Below are entries. Copy exactly the lines running from the line that holds "need (n != 0" to the line that holds "match k.find p.1, q.find p.2 with", with both ends included.

[[ The input open ]]

-- ==== Sys2Proof/Machine/Catalogue.lean ====
section
/-! DEFINITION. Major 0x92: the Catalogue (R93-R96, R332, R333, R469). What its map table and block states hold is not architectural; the model
keeps it as data under the descriptor's address (log 12). -/
namespace Sys2Proof.Machine

/-! ## The descriptor (R93) -/

structure CatDesc where
  pa : Nat
  raw : Nat
  deriving DecidableEq, Repr

def CatDesc.row (d : CatDesc) : Bool := d.raw % 4 == 2
def CatDesc.mapLog (d : CatDesc) : Nat := bits d.raw 2 6
def CatDesc.blocks (d : CatDesc) : Nat := bits d.raw 96 32
def CatDesc.pool (d : CatDesc) : Nat := bits d.raw 128 64
def CatDesc.blkBase (d : CatDesc) : Nat := bits d.raw 192 64
def CatDesc.mapBase (d : CatDesc) : Nat := bits d.raw 256 64

/-- A check whose fault names x[A] (R469). [DESIGN CHOICE, log 12] -/
def catLift {α : Type} (name : Word) (c : Chk α) : M α := lift (c.mapError fun e => (e.1, name))

/-- The descriptor, and that its tables can be read (R469): CATBASE 0 is XLATE; KIND and MAPLOG2 are checked. -/
def catDesc (s : State) (name : Word) : M (CatDesc × List Resolved) := do
  let c := hartCtx s (leadHart s)
  need (c.catbase != 0) Cause.xlate name
  let x ← catLift name (deviceAddr s c c.catbase.toNat true 1)
  let raw := readNat s x.1 64
  if (firstPoison s x.1 64).isSome then .error (.trap Cause.ue name) else .ok ()
  let d : CatDesc := { pa := x.1, raw := raw }
  need ((raw % 4 == 1 || raw % 4 == 2) && decide (10 ≤ d.mapLog) && decide (d.mapLog ≤ 30)) Cause.catalogue name
  let m ← catLift name (resolveRange s c { rd := true, device := true, peer := false } (BitVec.ofNat 64 d.mapBase) (16 * 2 ^ d.mapLog))
  let b ← catLift name (resolveRange s c { rd := true, device := true, peer := false } (BitVec.ofNat 64 d.blkBase) (8 * d.blocks))
  .ok (d, x.2 :: (m.commits ++ b.commits))

/-! ## Names and blocks -/

/-- What a descriptor maps. One whose MAPPED is not the count that the device keeps was created anew: its tables are zero (R93). [DESIGN CHOICE, log 12] -/
def catOf (s : State) (d : CatDesc) : Catalogue :=
  let k := s.catalogues.get {} d.pa
  if bits d.raw 32 32 = k.names.length then k else {}

/-- The block that a name is mapped to. -/
def Catalogue.find (k : Catalogue) (name : Nat) : Option Nat := (k.names.find? fun p => p.1 == name).map (·.2)

def Catalogue.count (k : Catalogue) (b : Nat) : Nat := k.counts.get 0 b

/-- The free blocks. -/
def Catalogue.free (k : Catalogue) (d : CatDesc) : List Nat := (List.range d.blocks).filter fun b => k.count b == 0

/-- A name mapped, or unmapped, with its block's count. -/
def Catalogue.map (k : Catalogue) (name b : Nat) : Catalogue :=
  { names := (name, b) :: k.names, counts := k.counts.set 0 b (k.count b + 1) }
def Catalogue.unmap (k : Catalogue) (name b : Nat) : Catalogue :=
  { names := k.names.filter fun p => p.1 != name, counts := k.counts.set 0 b (k.count b - 1) }

/-- The Catalogue replaced, with FREE and MAPPED in the descriptor. [DESIGN CHOICE, log 12] -/
def putCat (s : State) (d : CatDesc) (k : Catalogue) : State :=
  writeNat (writeNat { s with catalogues := s.catalogues.set {} d.pa k } (d.pa + 4) 4 k.names.length) (d.pa + 8) 4 (k.free d).length

/-- A free block for a new name (log 12). -/
def takeBlock? (s : State) (d : CatDesc) (k : Catalogue) : Option (Nat × State) :=
  match k.free d with
  | [] => none
  | l => (l[Config.catPick s.freeCount % l.length]?).map fun b => (b, { s with freeCount := s.freeCount + 1 })

/-- The location of a block: a virtual address, or a row coordinate read from the pool's array (R94). -/
def catLocation (s : State) (d : CatDesc) (name : Word) (b : Nat) : M (Word × List Resolved) :=
  if d.row then do
    let c := hartCtx s (leadHart s)
    let at' := (d.pool + 4 * b) % 2 ^ 64
    let x ← catLift name (deviceAddr s c at' false 1)
    if (firstPoison s x.1 4).isSome then .error (.trap Cause.ue name)
    else .ok (BitVec.ofNat 64 (readNat s x.1 4 % 2 ^ 27), [x.2])
  else .ok (BitVec.ofNat 64 ((d.pool + 8192 * b) % 2 ^ 56), [])

/-- A name's bits 63:60 are zero (R332). -/
def needName (name : Word) : M Unit := need (name.toNat < 2 ^ 60) Cause.reservedField name

/-! ## The instructions (R94, R333) -/

/-- CATALLOC (R94). -/
def catalloc (f : FmtE) (s : State) : M State := do
  let name := xRead s f.a
  let x ← catDesc s name
  needName name
  let d := x.1
  let k := catOf s d
  need ((k.find name.toNat).isNone && decide (4 * (k.names.length + 1) ≤ 3 * 2 ^ d.mapLog)) Cause.catalogue name
  match takeBlock? s d k with
  | none => .error (.trap Cause.catalogue name)
  | some (b, t) => do
    let l ← catLocation t d name b
    afterAll s (leadHart s)
    ok (advance (xWrite (putCat (commitAll t (x.2 ++ l.2)) d (k.map name.toNat b)) f.d l.1))

/-- CATMAP.w of a shared block of an ordinary pool: the copy, and the name's new block (R95). -/
def catCopy (s : State) (d : CatDesc) (name : Word) (k : Catalogue) (old : Nat) : M (Nat × State × Catalogue) :=
  match takeBlock? s d k with
  | none => .error (.trap Cause.catalogue name)
  | some (b, t) => do
    let c := hartCtx s (leadHart s)
    let src ← catLift name (resolveRange t c { rd := true, peer := false } (BitVec.ofNat 64 (d.pool + 8192 * old)) 8192)
    let dst ← catLift name (resolveRange t c { wr := true, peer := false } (BitVec.ofNat 64 (d.pool + 8192 * b)) 8192)
    if (rangePoison t src 0 8192).isSome then .error (.trap Cause.ue name)
    else
      let got := progReadRange (commitAll t (src.commits ++ dst.commits)) src
      .ok (b, progWriteRange got.2 dst got.1, (k.unmap name.toNat old).map name.toNat b)

/-- CATMAP (R94, R95). -/
def catmap (f : FmtE) (s : State) : M State := do
  let name := xRead s f.a
  let x ← catDesc s name
  needName name
  let d := x.1
  let k := catOf s d
  afterStream s (leadHart s) f.strm.toNat
  match k.find name.toNat with
  | none => .error (.trap Cause.catalogue name)
  | some b =>
    if f.b.bits.getLsbD 0 && decide (1 < k.count b) then do
      need (!d.row) Cause.catalogue name
      let r ← catCopy s d name k b
      let l ← catLocation r.2.1 d name r.1
      ok (advance (xWrite (putCat (commitAll r.2.1 (x.2 ++ l.2)) d r.2.2) f.d l.1))
    else do
      let l ← catLocation s d name b
      ok (advance (xWrite (commitAll s (x.2 ++ l.2)) f.d l.1))

/-- Name `i` of a block range: source and target (R333). -/
def catNames (name tgt : Word) (i : Nat) : Nat × Nat :=
  let low := name.toNat % 2 ^ 28 + i
  (name.toNat / 2 ^ 28 * 2 ^ 28 + low, tgt.toNat / 2 ^ 32 * 2 ^ 28 + low)

/-- CATSHARE: every name of the range, or none (R94). -/
def catshare (f : FmtE) (s : State) : M State := do
  let name := xRead s f.a
  let t := xRead s f.b
  let x ← catDesc s name
  needName name
  need (bits t.toNat 17 15 == 0) Cause.reservedField name
  let d := x.1
  let n := t.toNat % 2 ^ 17
  need (n != 0 && decide (name.toNat % 65536 + n ≤ 65536)) Cause.catalogue name
  let k := catOf s d
  let out := (List.range n).foldl (fun (o : Option Catalogue) i => o.bind fun q =>
    let p := catNames name t i
    match k.find p.1, q.find p.2 with
    | some b, none => if q.count b < 65535 then some (q.map p.2 b) else none
    | _, _ => none) (some k)
  match out with
  | none => .error (.trap Cause.catalogue name)
  | some q => do
    afterAll s (leadHart s)
    ok (advance (putCat (commitAll s x.2) d q))

/-- CATFREE (R94). -/
def catfree (f : FmtE) (s : State) : M State := do
  let name := xRead s f.a
  let x ← catDesc s name
  needName name
  let d := x.1
  let k := catOf s d
  match k.find name.toNat with
  | none => .error (.trap Cause.catalogue name)
  | some b => do
    afterAll s (leadHart s)
    ok (advance (putCat (commitAll s x.2) d (k.unmap name.toNat b)))

/-- CATALLOC (R333). -/
def execCatalloc (f : FmtE) (s : State) : Result := perform (.catalloc f) s (catalloc f)
/-- CATMAP (R333). -/
def execCatmap (f : FmtE) (s : State) : Result := perform (.catmap f) s (catmap f)
/-- CATSHARE (R333). -/
def execCatshare (f : FmtE) (s : State) : Result := perform (.catshare f) s (catshare f)
/-- CATFREE (R333). -/
def execCatfree (f : FmtE) (s : State) : Result := perform (.catfree f) s (catfree f)

end Sys2Proof.Machine
end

[[ The input closed ]]

Completed exercise -
  need (n != 0 && decide (name.toNat % 65536 + n ≤ 65536)) Cause.catalogue name
  let k := catOf s d
  let out := (List.range n).foldl (fun (o : Option Catalogue) i => o.bind fun q =>
    let p := catNames name t i
    match k.find p.1, q.find p.2 with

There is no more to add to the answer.